# Task details
Copy exactly the stretch of data below from the line with "[3, 23, 3233, 0xFFFFFFFF].map" through the line with "abbrev next (s", including both of those lines.

# Material for the task
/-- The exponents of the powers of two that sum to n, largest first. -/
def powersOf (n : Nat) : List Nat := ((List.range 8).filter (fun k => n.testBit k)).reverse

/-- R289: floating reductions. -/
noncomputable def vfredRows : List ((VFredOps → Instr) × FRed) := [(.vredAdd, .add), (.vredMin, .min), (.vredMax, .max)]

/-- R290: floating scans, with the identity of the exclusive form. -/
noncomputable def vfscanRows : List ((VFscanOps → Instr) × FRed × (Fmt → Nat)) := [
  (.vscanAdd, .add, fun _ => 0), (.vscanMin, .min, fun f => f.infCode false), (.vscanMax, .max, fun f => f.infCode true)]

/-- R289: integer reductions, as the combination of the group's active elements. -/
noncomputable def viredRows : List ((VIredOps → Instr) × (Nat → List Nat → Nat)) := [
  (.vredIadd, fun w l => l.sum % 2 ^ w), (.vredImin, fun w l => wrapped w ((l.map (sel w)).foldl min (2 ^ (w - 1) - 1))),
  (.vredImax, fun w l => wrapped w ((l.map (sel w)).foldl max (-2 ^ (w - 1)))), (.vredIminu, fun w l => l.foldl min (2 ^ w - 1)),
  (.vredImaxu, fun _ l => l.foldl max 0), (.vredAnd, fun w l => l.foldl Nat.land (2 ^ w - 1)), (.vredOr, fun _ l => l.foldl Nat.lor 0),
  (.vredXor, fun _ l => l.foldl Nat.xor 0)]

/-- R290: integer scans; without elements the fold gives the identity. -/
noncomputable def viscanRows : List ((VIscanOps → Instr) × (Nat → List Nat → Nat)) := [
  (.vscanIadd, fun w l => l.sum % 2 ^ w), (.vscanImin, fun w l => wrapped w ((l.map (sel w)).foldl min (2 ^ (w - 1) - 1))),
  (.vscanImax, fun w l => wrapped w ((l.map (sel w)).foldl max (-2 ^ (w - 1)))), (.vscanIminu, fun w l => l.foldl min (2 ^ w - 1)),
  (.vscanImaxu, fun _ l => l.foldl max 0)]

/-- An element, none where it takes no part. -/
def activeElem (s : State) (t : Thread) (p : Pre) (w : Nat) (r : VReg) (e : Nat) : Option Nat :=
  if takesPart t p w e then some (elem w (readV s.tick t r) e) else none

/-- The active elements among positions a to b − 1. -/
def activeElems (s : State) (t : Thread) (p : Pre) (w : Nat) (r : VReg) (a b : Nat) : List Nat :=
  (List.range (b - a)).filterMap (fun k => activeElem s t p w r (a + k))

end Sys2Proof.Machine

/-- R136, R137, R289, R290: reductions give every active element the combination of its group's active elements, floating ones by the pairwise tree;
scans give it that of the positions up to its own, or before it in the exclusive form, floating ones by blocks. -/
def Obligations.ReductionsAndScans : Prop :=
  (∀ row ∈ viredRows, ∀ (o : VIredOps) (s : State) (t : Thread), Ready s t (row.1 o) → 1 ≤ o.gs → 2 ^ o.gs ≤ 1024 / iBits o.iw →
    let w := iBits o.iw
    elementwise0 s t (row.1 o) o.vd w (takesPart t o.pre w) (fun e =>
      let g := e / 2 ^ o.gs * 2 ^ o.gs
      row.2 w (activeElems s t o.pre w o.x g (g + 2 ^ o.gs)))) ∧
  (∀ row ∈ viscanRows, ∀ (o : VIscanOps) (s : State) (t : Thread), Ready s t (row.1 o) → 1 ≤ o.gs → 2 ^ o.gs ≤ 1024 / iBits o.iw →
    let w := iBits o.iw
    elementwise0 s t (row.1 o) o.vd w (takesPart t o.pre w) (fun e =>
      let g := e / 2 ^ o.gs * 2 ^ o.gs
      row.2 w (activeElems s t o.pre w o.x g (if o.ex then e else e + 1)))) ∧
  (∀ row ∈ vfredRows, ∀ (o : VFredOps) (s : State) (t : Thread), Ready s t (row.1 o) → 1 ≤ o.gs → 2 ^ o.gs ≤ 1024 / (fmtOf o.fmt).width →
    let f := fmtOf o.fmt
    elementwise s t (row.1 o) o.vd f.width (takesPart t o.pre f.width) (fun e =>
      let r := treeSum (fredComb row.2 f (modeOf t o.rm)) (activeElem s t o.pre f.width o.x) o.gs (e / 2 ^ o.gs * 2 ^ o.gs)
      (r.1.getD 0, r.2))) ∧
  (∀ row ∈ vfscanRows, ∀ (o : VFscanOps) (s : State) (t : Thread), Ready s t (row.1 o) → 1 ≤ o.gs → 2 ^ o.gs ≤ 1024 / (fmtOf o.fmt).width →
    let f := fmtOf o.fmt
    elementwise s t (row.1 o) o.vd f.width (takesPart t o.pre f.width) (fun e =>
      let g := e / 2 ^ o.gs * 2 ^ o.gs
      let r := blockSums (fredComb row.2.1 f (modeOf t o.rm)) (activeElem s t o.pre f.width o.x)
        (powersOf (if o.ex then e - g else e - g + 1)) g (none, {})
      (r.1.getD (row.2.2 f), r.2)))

---

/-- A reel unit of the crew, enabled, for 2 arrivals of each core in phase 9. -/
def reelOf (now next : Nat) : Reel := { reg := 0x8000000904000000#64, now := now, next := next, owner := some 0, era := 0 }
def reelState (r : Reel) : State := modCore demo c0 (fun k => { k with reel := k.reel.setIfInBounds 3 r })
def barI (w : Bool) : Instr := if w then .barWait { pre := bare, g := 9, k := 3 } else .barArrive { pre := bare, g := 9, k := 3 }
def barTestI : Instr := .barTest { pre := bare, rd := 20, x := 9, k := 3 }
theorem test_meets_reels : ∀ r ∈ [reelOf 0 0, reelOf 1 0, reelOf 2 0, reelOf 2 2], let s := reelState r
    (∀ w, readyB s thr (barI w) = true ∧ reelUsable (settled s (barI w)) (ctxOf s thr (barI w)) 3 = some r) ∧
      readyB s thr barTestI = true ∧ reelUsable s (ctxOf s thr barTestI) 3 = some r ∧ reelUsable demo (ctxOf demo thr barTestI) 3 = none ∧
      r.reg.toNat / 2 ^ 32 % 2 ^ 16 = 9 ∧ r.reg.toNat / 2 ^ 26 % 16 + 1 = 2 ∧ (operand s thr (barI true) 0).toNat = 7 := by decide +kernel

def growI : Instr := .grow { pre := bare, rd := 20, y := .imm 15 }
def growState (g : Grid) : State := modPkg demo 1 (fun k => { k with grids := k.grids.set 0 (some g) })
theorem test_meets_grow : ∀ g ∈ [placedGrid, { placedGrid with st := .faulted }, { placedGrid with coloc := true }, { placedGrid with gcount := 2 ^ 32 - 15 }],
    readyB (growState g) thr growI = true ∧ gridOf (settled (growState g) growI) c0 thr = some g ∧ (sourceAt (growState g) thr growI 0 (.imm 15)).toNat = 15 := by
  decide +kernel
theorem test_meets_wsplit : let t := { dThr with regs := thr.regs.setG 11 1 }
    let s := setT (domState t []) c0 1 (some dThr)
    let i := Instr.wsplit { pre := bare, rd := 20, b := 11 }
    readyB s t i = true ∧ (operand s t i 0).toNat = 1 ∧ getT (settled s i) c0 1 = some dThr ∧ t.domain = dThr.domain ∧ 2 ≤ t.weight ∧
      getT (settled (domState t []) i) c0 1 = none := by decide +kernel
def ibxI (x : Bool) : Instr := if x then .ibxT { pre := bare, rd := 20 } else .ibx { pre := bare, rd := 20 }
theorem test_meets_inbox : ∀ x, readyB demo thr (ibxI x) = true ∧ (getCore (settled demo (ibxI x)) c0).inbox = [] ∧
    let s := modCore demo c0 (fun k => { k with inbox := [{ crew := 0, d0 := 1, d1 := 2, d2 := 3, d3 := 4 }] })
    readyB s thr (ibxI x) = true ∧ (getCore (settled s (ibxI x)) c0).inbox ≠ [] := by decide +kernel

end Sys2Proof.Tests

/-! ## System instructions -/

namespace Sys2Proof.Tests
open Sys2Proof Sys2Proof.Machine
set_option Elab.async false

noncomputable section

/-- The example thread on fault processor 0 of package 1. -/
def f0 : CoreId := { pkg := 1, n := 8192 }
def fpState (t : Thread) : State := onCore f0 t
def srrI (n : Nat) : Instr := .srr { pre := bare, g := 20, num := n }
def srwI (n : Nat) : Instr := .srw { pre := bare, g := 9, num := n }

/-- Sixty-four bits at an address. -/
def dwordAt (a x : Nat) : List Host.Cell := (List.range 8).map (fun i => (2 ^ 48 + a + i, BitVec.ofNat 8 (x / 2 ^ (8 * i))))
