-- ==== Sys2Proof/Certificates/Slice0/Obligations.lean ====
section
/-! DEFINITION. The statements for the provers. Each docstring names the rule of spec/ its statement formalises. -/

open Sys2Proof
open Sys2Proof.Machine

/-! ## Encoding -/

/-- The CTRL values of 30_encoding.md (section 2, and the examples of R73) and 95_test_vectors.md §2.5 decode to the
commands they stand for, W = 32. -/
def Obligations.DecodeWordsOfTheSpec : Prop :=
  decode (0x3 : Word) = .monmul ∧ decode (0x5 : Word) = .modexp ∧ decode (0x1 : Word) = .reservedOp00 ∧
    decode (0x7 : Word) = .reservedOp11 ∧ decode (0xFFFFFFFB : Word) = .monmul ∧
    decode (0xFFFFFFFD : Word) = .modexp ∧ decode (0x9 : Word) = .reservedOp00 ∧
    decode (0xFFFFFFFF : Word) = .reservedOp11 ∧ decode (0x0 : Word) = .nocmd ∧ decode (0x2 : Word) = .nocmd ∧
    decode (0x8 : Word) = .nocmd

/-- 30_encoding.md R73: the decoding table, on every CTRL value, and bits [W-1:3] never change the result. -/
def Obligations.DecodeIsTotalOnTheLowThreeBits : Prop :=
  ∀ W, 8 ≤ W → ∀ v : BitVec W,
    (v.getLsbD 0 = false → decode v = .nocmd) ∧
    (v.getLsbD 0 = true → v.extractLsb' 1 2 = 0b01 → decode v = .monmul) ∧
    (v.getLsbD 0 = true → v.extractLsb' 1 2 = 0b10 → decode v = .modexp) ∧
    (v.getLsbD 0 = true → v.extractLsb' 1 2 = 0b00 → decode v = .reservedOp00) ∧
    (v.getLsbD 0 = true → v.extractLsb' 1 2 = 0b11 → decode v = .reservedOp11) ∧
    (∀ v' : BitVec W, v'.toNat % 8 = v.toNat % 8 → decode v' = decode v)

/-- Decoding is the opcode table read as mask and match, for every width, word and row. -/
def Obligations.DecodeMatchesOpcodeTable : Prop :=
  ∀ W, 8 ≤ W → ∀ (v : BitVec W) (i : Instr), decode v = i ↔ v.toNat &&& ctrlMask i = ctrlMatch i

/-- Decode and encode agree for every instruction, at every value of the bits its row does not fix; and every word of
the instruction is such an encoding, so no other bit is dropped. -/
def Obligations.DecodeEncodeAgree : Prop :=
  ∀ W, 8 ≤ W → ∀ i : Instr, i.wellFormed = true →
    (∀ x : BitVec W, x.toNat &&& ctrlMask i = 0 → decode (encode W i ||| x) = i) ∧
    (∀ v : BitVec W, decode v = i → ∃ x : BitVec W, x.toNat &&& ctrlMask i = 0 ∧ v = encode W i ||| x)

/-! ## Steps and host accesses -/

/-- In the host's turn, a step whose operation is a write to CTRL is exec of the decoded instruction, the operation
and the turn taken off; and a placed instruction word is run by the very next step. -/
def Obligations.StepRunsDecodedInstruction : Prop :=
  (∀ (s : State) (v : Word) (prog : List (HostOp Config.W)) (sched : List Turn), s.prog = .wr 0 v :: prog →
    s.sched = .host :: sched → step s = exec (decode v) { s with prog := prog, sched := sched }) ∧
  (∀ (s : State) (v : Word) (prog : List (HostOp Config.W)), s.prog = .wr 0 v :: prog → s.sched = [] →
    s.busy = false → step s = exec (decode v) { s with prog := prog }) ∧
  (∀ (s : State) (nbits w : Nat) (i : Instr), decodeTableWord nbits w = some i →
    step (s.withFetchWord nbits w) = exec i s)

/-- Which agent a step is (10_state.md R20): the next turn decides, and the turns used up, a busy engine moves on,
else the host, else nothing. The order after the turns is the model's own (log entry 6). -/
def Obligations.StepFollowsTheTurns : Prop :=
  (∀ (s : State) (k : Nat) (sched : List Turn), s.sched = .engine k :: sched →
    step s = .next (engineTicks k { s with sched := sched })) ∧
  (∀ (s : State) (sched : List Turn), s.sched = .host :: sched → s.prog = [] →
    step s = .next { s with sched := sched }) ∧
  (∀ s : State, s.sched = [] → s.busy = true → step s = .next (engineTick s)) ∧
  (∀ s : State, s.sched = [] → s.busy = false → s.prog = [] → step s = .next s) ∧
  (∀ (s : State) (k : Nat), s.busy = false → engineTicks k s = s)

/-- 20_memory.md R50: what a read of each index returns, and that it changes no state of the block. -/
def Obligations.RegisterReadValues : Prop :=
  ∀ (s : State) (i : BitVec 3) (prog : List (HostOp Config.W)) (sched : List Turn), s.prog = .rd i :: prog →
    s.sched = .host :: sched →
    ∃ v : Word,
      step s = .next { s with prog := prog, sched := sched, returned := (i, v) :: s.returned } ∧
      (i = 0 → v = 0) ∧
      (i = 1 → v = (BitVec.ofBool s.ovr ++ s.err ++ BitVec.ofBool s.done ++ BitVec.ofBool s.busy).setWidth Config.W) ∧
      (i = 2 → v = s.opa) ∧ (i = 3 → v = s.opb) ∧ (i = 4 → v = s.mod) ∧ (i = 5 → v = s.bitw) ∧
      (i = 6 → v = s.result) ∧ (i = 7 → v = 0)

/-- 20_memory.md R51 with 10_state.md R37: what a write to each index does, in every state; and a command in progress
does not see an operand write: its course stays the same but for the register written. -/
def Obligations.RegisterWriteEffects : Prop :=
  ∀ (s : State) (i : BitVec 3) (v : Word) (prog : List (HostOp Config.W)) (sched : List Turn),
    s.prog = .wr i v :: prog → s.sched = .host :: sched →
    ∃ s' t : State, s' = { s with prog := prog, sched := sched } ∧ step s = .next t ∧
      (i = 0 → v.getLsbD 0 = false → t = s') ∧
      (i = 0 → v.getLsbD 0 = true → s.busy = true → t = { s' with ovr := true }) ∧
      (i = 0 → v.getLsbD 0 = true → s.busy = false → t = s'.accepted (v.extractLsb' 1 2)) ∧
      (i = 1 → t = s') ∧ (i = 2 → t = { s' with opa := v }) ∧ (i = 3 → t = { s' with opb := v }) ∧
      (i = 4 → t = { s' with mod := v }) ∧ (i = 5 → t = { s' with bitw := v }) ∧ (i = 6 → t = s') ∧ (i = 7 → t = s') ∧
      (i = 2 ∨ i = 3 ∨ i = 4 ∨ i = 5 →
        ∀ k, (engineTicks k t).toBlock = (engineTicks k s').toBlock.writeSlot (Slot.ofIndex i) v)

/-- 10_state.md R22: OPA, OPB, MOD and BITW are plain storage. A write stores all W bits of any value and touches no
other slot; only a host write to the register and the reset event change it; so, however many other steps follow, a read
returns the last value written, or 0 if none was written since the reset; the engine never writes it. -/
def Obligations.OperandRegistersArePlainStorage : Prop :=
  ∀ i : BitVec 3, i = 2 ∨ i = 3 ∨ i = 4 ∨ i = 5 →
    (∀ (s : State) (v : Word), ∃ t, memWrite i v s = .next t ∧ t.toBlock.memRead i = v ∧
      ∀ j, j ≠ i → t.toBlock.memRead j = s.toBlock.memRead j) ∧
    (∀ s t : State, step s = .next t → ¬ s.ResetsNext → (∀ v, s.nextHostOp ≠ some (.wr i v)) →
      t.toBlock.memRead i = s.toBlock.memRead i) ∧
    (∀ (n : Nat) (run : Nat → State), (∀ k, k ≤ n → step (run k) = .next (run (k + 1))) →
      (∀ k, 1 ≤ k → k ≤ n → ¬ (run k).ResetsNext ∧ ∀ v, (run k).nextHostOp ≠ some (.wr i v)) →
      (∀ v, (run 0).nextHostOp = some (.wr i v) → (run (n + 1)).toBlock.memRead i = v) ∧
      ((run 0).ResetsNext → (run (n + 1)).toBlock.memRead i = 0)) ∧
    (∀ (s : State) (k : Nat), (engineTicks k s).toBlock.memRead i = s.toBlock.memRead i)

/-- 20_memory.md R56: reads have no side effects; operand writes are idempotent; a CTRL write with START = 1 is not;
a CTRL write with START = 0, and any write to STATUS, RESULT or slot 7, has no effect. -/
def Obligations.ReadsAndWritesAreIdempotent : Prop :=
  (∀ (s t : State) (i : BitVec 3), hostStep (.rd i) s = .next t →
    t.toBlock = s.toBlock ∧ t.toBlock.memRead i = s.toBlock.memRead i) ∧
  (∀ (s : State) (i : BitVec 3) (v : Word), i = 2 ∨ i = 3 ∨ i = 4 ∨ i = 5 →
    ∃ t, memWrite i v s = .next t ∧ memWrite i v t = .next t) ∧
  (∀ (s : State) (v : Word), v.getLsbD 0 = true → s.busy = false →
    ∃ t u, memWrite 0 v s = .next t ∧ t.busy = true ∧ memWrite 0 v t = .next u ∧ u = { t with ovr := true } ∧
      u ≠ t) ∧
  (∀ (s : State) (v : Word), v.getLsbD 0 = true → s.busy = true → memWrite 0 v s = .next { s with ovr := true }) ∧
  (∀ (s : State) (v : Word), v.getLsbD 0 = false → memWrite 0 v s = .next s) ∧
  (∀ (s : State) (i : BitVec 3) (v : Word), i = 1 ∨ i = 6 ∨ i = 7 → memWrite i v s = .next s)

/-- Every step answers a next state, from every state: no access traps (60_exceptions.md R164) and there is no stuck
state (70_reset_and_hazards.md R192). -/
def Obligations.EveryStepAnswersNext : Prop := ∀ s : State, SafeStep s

* * *

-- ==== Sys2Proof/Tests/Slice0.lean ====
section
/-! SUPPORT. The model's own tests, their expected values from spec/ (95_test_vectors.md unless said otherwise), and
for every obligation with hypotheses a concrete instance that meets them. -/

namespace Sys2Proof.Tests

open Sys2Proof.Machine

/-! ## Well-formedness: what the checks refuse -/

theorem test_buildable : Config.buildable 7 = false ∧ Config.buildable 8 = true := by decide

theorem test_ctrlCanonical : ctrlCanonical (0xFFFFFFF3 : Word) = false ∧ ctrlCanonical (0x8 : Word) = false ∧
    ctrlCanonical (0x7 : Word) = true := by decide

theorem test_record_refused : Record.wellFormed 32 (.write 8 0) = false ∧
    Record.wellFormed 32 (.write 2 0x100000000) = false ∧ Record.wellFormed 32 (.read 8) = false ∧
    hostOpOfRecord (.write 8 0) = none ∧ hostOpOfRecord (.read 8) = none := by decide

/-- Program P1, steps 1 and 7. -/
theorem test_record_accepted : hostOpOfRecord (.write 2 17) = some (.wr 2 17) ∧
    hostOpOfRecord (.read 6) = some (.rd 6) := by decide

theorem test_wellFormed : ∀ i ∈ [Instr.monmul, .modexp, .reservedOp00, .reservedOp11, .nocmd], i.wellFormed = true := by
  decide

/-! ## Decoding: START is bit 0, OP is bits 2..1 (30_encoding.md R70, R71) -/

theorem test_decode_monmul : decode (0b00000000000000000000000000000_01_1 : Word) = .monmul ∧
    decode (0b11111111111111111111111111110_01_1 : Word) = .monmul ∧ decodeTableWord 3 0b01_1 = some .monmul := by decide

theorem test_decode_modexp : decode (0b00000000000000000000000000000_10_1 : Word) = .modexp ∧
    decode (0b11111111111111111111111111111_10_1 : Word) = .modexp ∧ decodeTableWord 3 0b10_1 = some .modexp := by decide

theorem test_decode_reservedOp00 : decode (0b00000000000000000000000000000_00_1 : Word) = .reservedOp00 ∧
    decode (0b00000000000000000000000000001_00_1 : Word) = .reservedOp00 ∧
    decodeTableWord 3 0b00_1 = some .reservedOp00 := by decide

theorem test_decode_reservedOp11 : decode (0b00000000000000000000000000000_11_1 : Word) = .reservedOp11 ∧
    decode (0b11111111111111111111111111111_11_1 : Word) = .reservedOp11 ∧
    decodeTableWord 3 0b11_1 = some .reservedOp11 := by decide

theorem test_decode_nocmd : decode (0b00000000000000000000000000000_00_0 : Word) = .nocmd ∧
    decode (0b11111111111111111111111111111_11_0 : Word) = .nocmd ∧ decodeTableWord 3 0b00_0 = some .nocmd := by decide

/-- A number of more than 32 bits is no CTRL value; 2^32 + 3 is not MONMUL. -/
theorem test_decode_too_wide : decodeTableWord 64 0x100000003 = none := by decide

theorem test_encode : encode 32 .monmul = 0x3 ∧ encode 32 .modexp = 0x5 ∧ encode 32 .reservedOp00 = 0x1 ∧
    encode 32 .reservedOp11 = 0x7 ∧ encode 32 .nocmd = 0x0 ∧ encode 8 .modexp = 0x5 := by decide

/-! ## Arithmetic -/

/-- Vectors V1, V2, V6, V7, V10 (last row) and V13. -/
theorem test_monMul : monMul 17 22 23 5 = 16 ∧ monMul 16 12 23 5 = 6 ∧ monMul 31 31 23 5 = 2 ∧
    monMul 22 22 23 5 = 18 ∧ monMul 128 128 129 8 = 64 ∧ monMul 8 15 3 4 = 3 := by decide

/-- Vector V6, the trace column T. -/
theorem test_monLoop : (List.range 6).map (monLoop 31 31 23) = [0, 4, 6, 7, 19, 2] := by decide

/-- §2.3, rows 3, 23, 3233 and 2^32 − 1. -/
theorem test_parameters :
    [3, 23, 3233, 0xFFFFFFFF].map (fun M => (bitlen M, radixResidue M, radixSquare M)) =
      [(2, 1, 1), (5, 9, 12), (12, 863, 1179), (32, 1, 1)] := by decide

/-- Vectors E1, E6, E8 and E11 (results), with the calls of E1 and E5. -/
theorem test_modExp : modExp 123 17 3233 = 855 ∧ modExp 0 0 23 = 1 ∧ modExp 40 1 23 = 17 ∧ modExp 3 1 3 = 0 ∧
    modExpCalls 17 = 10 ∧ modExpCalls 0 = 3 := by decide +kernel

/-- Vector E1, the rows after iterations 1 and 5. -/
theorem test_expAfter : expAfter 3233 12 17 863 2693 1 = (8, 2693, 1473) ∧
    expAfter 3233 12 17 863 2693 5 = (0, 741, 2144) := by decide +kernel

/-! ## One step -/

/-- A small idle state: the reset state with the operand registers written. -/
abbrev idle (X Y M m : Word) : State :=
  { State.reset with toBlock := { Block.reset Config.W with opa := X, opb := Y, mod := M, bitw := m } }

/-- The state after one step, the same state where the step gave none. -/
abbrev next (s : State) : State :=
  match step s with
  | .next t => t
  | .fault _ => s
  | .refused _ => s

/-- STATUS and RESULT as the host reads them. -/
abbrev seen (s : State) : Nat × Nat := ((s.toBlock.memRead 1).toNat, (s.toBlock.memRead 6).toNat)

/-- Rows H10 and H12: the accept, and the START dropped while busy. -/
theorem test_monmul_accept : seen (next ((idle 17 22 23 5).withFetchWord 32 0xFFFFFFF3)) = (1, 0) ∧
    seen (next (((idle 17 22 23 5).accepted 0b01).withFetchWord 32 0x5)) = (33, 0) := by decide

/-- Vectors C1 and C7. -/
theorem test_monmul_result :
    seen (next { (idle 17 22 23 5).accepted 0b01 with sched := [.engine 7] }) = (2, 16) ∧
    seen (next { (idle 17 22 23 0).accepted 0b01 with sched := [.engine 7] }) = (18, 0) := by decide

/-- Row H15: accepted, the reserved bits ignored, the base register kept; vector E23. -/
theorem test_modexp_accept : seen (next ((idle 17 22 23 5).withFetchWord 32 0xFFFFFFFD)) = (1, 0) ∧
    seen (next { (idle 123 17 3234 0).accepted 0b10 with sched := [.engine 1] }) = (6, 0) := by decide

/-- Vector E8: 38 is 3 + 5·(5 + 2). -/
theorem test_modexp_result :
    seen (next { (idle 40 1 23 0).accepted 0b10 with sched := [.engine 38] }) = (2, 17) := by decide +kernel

# Answer section
    [3, 23, 3233, 0xFFFFFFFF].map (fun M => (bitlen M, radixResidue M, radixSquare M)) =
      [(2, 1, 1), (5, 9, 12), (12, 863, 1179), (32, 1, 1)] := by decide

/-- Vectors E1, E6, E8 and E11 (results), with the calls of E1 and E5. -/
theorem test_modExp : modExp 123 17 3233 = 855 ∧ modExp 0 0 23 = 1 ∧ modExp 40 1 23 = 17 ∧ modExp 3 1 3 = 0 ∧
    modExpCalls 17 = 10 ∧ modExpCalls 0 = 3 := by decide +kernel

/-- Vector E1, the rows after iterations 1 and 5. -/
theorem test_expAfter : expAfter 3233 12 17 863 2693 1 = (8, 2693, 1473) ∧
    expAfter 3233 12 17 863 2693 5 = (0, 741, 2144) := by decide +kernel

/-! ## One step -/

/-- A small idle state: the reset state with the operand registers written. -/
abbrev idle (X Y M m : Word) : State :=
  { State.reset with toBlock := { Block.reset Config.W with opa := X, opb := Y, mod := M, bitw := m } }

/-- The state after one step, the same state where the step gave none. -/
abbrev next (s : State) : State :=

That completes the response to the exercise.